Travailleuse sociale pour MSF spécialisée dans la tuberculose, Busisiwe Beko a été elle-même malade de la tuberculose résistante alors qu’elle était enceinte. « C'était la peur de ce qui pourrait arriver à mon enfant qui me préoccupait le plus. Est-ce qu’elle allait développer une tuberculose ? Est-ce que les médicaments que je prenais allaient l’affecter ? J'ai vite découvert que personne à la clinique ne pouvait répondre à mes questions », explique-t-elle. Lorsque sa fille est née et a reçu un diagnostic de tuberculose résistante quelques mois plus tard, les choses sont devenues encore plus difficiles.

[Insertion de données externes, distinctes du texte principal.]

-- ==== Sys2Proof/Decode.lean ====
section
/-! DEFINITION. The instruction encodings (30_encoding.md R82 to R101): the decoder from an
instruction word, total and rejecting by name; the encoder, written from the same tables; and the
core form of an emulated instruction (43_emulated.md R181 to R204). -/

namespace Sys2Proof

/-! ### Fields of an instruction word -/

/-- `iw[hi:lo]` as a number (R10). -/
def field (iw : Word) (hi lo : Nat) : Nat := iw.toNat / 2 ^ lo % 2 ^ (hi - lo + 1)

/-- Register numbers (10_state.md R21). -/
def Reg.num : Reg → Nat
  | .pc => 0 | .sp => 1 | .sr => 2 | .cg => 3
  | .r4 => 4 | .r5 => 5 | .r6 => 6 | .r7 => 7
  | .r8 => 8 | .r9 => 9 | .r10 => 10 | .r11 => 11
  | .r12 => 12 | .r13 => 13 | .r14 => 14 | .r15 => 15

/-- The register of a 4-bit register number. -/
def Reg.ofNum : Nat → Reg
  | 0 => .pc | 1 => .sp | 2 => .sr | 3 => .cg
  | 4 => .r4 | 5 => .r5 | 6 => .r6 | 7 => .r7
  | 8 => .r8 | 9 => .r9 | 10 => .r10 | 11 => .r11
  | 12 => .r12 | 13 => .r13 | 14 => .r14 | _ => .r15

/-- The B/W bit (R83, R85). -/
def Width.num : Width → Nat
  | .word => 0
  | .byte => 1

/-- The width of a B/W bit. -/
def Width.ofNum : Nat → Width
  | 0 => .word
  | _ => .byte

/-- The As bits of a source form (R88). -/
def Src.mode : Src → Nat
  | .reg _           => 0
  | .indexed _       => 1
  | .symbolic        => 1
  | .absolute        => 1
  | .indirect _      => 2
  | .autoinc _       => 3
  | .immediate       => 3
  | .const .zero     => 0
  | .const .one      => 1
  | .const .two      => 2
  | .const .minusOne => 3
  | .const .four     => 2
  | .const .eight    => 3

/-- The register field of a source form (R88). -/
def Src.register : Src → Reg
  | .reg r           => r
  | .indexed r       => r
  | .symbolic        => .pc
  | .absolute        => .sr
  | .indirect r      => r
  | .autoinc r       => r
  | .immediate       => .pc
  | .const .zero     => .cg
  | .const .one      => .cg
  | .const .two      => .cg
  | .const .minusOne => .cg
  | .const .four     => .sr
  | .const .eight    => .sr

/-- The source form of As bits and a register: the table of R88, row by row. -/
def Src.ofFields (as : Nat) (r : Reg) : Src :=
  match as, r with
  | 0, .cg => .const .zero
  | 0, r   => .reg r
  | 1, .pc => .symbolic
  | 1, .sr => .absolute
  | 1, .cg => .const .one
  | 1, r   => .indexed r
  | 2, .sr => .const .four
  | 2, .cg => .const .two
  | 2, r   => .indirect r
  | _, .pc => .immediate
  | _, .sr => .const .eight
  | _, .cg => .const .minusOne
  | _, r   => .autoinc r

/-- The Ad bit of a destination form (R89). -/
def Dst.mode : Dst → Nat
  | .reg _     => 0
  | .indexed _ => 1
  | .symbolic  => 1
  | .absolute  => 1
  | .unlisted  => 1

/-- The register field of a destination form (R89). -/
def Dst.register : Dst → Reg
  | .reg r     => r
  | .indexed r => r
  | .symbolic  => .pc
  | .absolute  => .sr
  | .unlisted  => .cg

/-- The destination form of an Ad bit and a register: the table of R89. -/
def Dst.ofFields (ad : Nat) (r : Reg) : Dst :=
  match ad, r with
  | 0, r   => .reg r
  | _, .pc => .symbolic
  | _, .sr => .absolute
  | _, .cg => .unlisted
  | _, r   => .indexed r

/-! ### The decoder -/

/-- Why a word is no instruction: `IllegalInstruction` by R98, R100 or R101. -/
inductive DecodeError where
  /-- An empty cell of the instruction map: 0x0000 to 0x0FFF, 0x1380 to 0x1FFF (R98). -/
  | unassigned
  /-- B/W = 1 on SWPB, SXT or CALL (R100). -/
  | byteFormOfWordInstruction
  /-- 0x1301 to 0x137F (R101). -/
  | retiOperandBits
  deriving DecidableEq, Repr

/-- Format I (R83, R84): the twelve opcodes `iw[15:12]` from 4 to 15. -/
def decodeDouble (iw : Word) : Instr :=
  let w := Width.ofNum (field iw 6 6)
  let src := Src.ofFields (field iw 5 4) (Reg.ofNum (field iw 11 8))
  let dst := Dst.ofFields (field iw 7 7) (Reg.ofNum (field iw 3 0))
  match field iw 15 12 with
  | 4  => .mov w src dst
  | 5  => .add w src dst
  | 6  => .addc w src dst
  | 7  => .subc w src dst
  | 8  => .sub w src dst
  | 9  => .cmp w src dst
  | 10 => .dadd w src dst
  | 11 => .bit w src dst
  | 12 => .bic w src dst
  | 13 => .bis w src dst
  | 14 => .xor w src dst
  | _  => .and w src dst

/-- A word-only Format II instruction: B/W = 1 is not an instruction (R100). -/
def wordOnly (w : Width) (i : Instr) : Except DecodeError Instr :=
  match w with
  | .word => .ok i
  | .byte => .error .byteFormOfWordInstruction

/-- Format II (R85, R86): `iw[15:10] = 000100`, the instruction in `iw[9:7]`. -/
def decodeSingle (iw : Word) : Except DecodeError Instr :=
  let w := Width.ofNum (field iw 6 6)
  let opd := Src.ofFields (field iw 5 4) (Reg.ofNum (field iw 3 0))
  match field iw 11 10, field iw 9 7 with
  | 0, 0 => .ok (.rrc w opd)
  | 0, 1 => wordOnly w (.swpb opd)
  | 0, 2 => .ok (.rra w opd)
  | 0, 3 => wordOnly w (.sxt opd)
  | 0, 4 => .ok (.push w opd)
  | 0, 5 => wordOnly w (.call opd)
  | 0, 6 => if field iw 6 0 = 0 then .ok .reti else .error .retiOperandBits
  | _, _ => .error .unassigned

/-- Format III (R87): `iw[15:13] = 001`, the condition in `iw[12:10]`, the offset in `iw[9:0]`. -/
def decodeJump (iw : Word) : Instr :=
  let off := BitVec.ofNat 10 (field iw 9 0)
  match field iw 12 10 with
  | 0 => .jne off
  | 1 => .jeq off
  | 2 => .jnc off
  | 3 => .jc off
  | 4 => .jn off
  | 5 => .jge off
  | 6 => .jl off
  | _ => .jmp off

/-- The instruction of an instruction word: the format by its top bits (R82). It answers core
instructions only (R97: "a decoder must ignore" the emulated rows). -/
def decode (iw : Word) : Except DecodeError Instr :=
  match field iw 15 12 with
  | 0 => .error .unassigned
  | 1 => decodeSingle iw
  | 2 => .ok (decodeJump iw)
  | 3 => .ok (decodeJump iw)
  | _ => .ok (decodeDouble iw)

/-! ### Byte order -/

/-- The word of its two bytes, the low byte first (20_memory.md R51). -/
def wordOfBytes (lo hi : Byte) : Word := BitVec.ofNat 16 (hi.toNat * 256 + lo.toNat)

/-- `v[7:0]`. -/
def lowByte (v : Word) : Byte := BitVec.ofNat 8 (v.toNat % 256)

/-- `v[15:8]`. -/
def highByte (v : Word) : Byte := BitVec.ofNat 8 (v.toNat / 256)

/-- The decoder on a byte stream: the instruction of the first word, and the bytes after that word
(the extension words among them, which the instruction fetches as it executes). -/
def decodeBytes : List Byte → Option (Except DecodeError Instr × List Byte)
  | lo :: hi :: rest => some (decode (wordOfBytes lo hi), rest)
  | _ => none

/-- The six bytes an instruction of up to three words can take, from the number the opcode table
numbers its bits by (the first word least significant), each word's low byte first. Bits at and
above `nbits` are 0. -/
def layoutBytes (nbits w : Nat) : List Byte :=
  let v := w % 2 ^ nbits
  [ BitVec.ofNat 8 v, BitVec.ofNat 8 (v / 2 ^ 8), BitVec.ofNat 8 (v / 2 ^ 16),
    BitVec.ofNat 8 (v / 2 ^ 24), BitVec.ofNat 8 (v / 2 ^ 32), BitVec.ofNat 8 (v / 2 ^ 40) ]

/-- The instruction the decoder reads from an instruction numbered as spec/opcode_table.json
numbers its bits; `none` where it refuses. -/
def decodeTableWord (nbits w : Nat) : Option Instr :=
  match decodeBytes (layoutBytes nbits w) with
  | some (.ok i, _) => some i
  | _ => none

/-! ### The encoder -/

/-- `opcode << 12 | S-reg << 8 | Ad << 7 | B/W << 6 | As << 4 | D-reg` (R83, R109). -/
def encodeDouble (op : Nat) (w : Width) (src : Src) (dst : Dst) : Word :=
  BitVec.ofNat 16
    (op * 0x1000 + src.register.num * 0x100 + dst.mode * 0x80 + w.num * 0x40
      + src.mode * 0x10 + dst.register.num)

/-- Format II (R85, R86): the base word of the instruction, B/W, Ad and the register. -/
def encodeSingle (base : Nat) (w : Width) (opd : Src) : Word :=
  BitVec.ofNat 16 (base + w.num * 0x40 + opd.mode * 0x10 + opd.register.num)

/-- Format III (R87): the base word of the jump and its 10-bit offset. -/
def encodeJump (base : Nat) (off : BitVec 10) : Word := BitVec.ofNat 16 (base + off.toNat)

/-- RLA and RLC write their one operand in both fields (R198, R199): the source form of a
destination. -/
def Dst.asSrc : Dst → Src
  | .reg .cg   => .const .zero
  | .reg r     => .reg r
  | .indexed r => .indexed r
  | .symbolic  => .symbolic
  | .absolute  => .absolute
  | .unlisted  => .const .one

/-- The instruction word of an instruction. The extension words its operands need are not part of
it (R97); `Instr.length` counts them. An emulated instruction has the word R181 to R204 give it. -/
def encode : Instr → Word
  | .mov w s d  => encodeDouble 0x4 w s d
  | .add w s d  => encodeDouble 0x5 w s d
  | .addc w s d => encodeDouble 0x6 w s d
  | .subc w s d => encodeDouble 0x7 w s d
  | .sub w s d  => encodeDouble 0x8 w s d
  | .cmp w s d  => encodeDouble 0x9 w s d
  | .dadd w s d => encodeDouble 0xA w s d
  | .bit w s d  => encodeDouble 0xB w s d
  | .bic w s d  => encodeDouble 0xC w s d
  | .bis w s d  => encodeDouble 0xD w s d
  | .xor w s d  => encodeDouble 0xE w s d
  | .and w s d  => encodeDouble 0xF w s d
  | .rrc w s    => encodeSingle 0x1000 w s
  | .swpb s     => encodeSingle 0x1080 .word s
  | .rra w s    => encodeSingle 0x1100 w s
  | .sxt s      => encodeSingle 0x1180 .word s
  | .push w s   => encodeSingle 0x1200 w s
  | .call s     => encodeSingle 0x1280 .word s
  | .reti       => 0x1300#16
  | .jne off    => encodeJump 0x2000 off
  | .jeq off    => encodeJump 0x2400 off
  | .jnc off    => encodeJump 0x2800 off
  | .jc off     => encodeJump 0x2C00 off
  | .jn off     => encodeJump 0x3000 off
  | .jge off    => encodeJump 0x3400 off
  | .jl off     => encodeJump 0x3800 off
  | .jmp off    => encodeJump 0x3C00 off
  | .adc w d    => encodeDouble 0x6 w (.const .zero) d
  | .br s       => encodeDouble 0x4 .word s (.reg .pc)
  | .clr w d    => encodeDouble 0x4 w (.const .zero) d
  | .clrc       => 0xC312#16
  | .clrn       => 0xC222#16
  | .clrz       => 0xC322#16
  | .dadc w d   => encodeDouble 0xA w (.const .zero) d
  | .dec w d    => encodeDouble 0x8 w (.const .one) d
  | .decd w d   => encodeDouble 0x8 w (.const .two) d
  | .dint       => 0xC232#16
  | .eint       => 0xD232#16
  | .inc w d    => encodeDouble 0x5 w (.const .one) d
  | .incd w d   => encodeDouble 0x5 w (.const .two) d
  | .inv w d    => encodeDouble 0xE w (.const .minusOne) d
  | .nop        => 0x4303#16
  | .pop w d    => encodeDouble 0x4 w (.autoinc .sp) d
  | .ret        => 0x4130#16
  | .rla w d    => encodeDouble 0x5 w d.asSrc d
  | .rlc w d    => encodeDouble 0x6 w d.asSrc d
  | .sbc w d    => encodeDouble 0x7 w (.const .zero) d
  | .setc       => 0xD312#16
  | .setn       => 0xD222#16
  | .setz       => 0xD322#16
  | .tst w d    => encodeDouble 0x9 w (.const .zero) d

/-! ### Emulated instructions -/

/-- The core instruction an emulated one stands for (R181 to R204); a core instruction is its own. -/
def Instr.core : Instr → Instr
  | .adc w d  => .addc w (.const .zero) d
  | .br s     => .mov .word s (.reg .pc)
  | .clr w d  => .mov w (.const .zero) d
  | .clrc     => .bic .word (.const .one) (.reg .sr)
  | .clrn     => .bic .word (.const .four) (.reg .sr)
  | .clrz     => .bic .word (.const .two) (.reg .sr)
  | .dadc w d => .dadd w (.const .zero) d
  | .dec w d  => .sub w (.const .one) d
  | .decd w d => .sub w (.const .two) d
  | .dint     => .bic .word (.const .eight) (.reg .sr)
  | .eint     => .bis .word (.const .eight) (.reg .sr)
  | .inc w d  => .add w (.const .one) d
  | .incd w d => .add w (.const .two) d
  | .inv w d  => .xor w (.const .minusOne) d
  | .nop      => .mov .word (.const .zero) (.reg .cg)
  | .pop w d  => .mov w (.autoinc .sp) d
  | .ret      => .mov .word (.autoinc .sp) (.reg .pc)
  | .rla w d  => .add w d.asSrc d
  | .rlc w d  => .addc w d.asSrc d
  | .sbc w d  => .subc w (.const .zero) d
  | .setc     => .bis .word (.const .one) (.reg .sr)
  | .setn     => .bis .word (.const .four) (.reg .sr)
  | .setz     => .bis .word (.const .two) (.reg .sr)
  | .tst w d  => .cmp w (.const .zero) d
  | .mov w s d  => .mov w s d
  | .add w s d  => .add w s d
  | .addc w s d => .addc w s d
  | .subc w s d => .subc w s d
  | .sub w s d  => .sub w s d
  | .cmp w s d  => .cmp w s d
  | .dadd w s d => .dadd w s d
  | .bit w s d  => .bit w s d
  | .bic w s d  => .bic w s d
  | .bis w s d  => .bis w s d
  | .xor w s d  => .xor w s d
  | .and w s d  => .and w s d
  | .rrc w s    => .rrc w s
  | .swpb s     => .swpb s
  | .rra w s    => .rra w s
  | .sxt s      => .sxt s
  | .push w s   => .push w s
  | .call s     => .call s
  | .reti       => .reti
  | .jne off    => .jne off
  | .jeq off    => .jeq off
  | .jnc off    => .jnc off
  | .jc off     => .jc off
  | .jn off     => .jn off
  | .jge off    => .jge off
  | .jl off     => .jl off
  | .jmp off    => .jmp off

/-! ### Length -/

/-- `srcext` (R96): one extension word for an indexed, symbolic, absolute or immediate source. -/
def Src.ext : Src → Nat
  | .indexed _ => 1
  | .symbolic  => 1
  | .absolute  => 1
  | .immediate => 1
  | .reg _     => 0
  | .indirect _ => 0
  | .autoinc _ => 0
  | .const _   => 0

/-- The length of an instruction in words, from its first word alone (R96). -/
def lengthOfWord (iw : Word) : Nat :=
  let ext (as s : Nat) : Nat := if (as = 1 ∧ s ≠ 3) ∨ (as = 3 ∧ s = 0) then 1 else 0
  match field iw 15 12 with
  | 0 => 1
  | 1 => 1 + ext (field iw 5 4) (field iw 3 0)
  | 2 => 1
  | 3 => 1
  | _ => 1 + ext (field iw 5 4) (field iw 11 8) + field iw 7 7

/-- The length of an instruction in words (R80, R96). -/
def Instr.length (i : Instr) : Nat := lengthOfWord (encode i)

end Sys2Proof
end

« Non seulement j'avais mes propres besoins en matière de santé, mais je devais aussi m'occuper des besoins de mon enfant. Tout ce qui concernait l’accès aux soins pour elle et pour moi était également une lutte. Nous avons dû faire la queue pendant des heures, et quand nous avons finalement vu le personnel de santé, ils n'étaient pas équipés pour s'occuper d'elle, car c’était une enfant. » L’approche décentralisée et basée sur la famille lui apparaît aujourd’hui comme la solution la plus adaptée aux besoins des patients. « Les soins à domicile créent une dynamique forte, par opposition à la lourdeur hiérarchique qui caractérise parfois les soins en clinique. Dans cette dynamique, tous les participants ont un intérêt commun : que la famille et les individus se portent mieux et soient en meilleure santé. »

MSF travaille depuis de nombreuses années à Khayelitsha pour introduire des changements systématiques dans le traitement de la tuberculose résistante, mais c'est l’expérience de la pandémie de covid-19 en 2020, avec des difficultés d’accès aux services hospitaliers antituberculeux, qui a fait réaliser aux équipes MSF combien il est essentiel de rencontrer dans leur contexte de vie les familles touchées par la tuberculose.

« Lorsque les familles sont visitées à domicile, cela permet au personnel soignant de se consacrer pleinement à sa mission, loin du chaos qui caractérise souvent les hôpitaux surpeuplés », conclut Busisiwe Beko.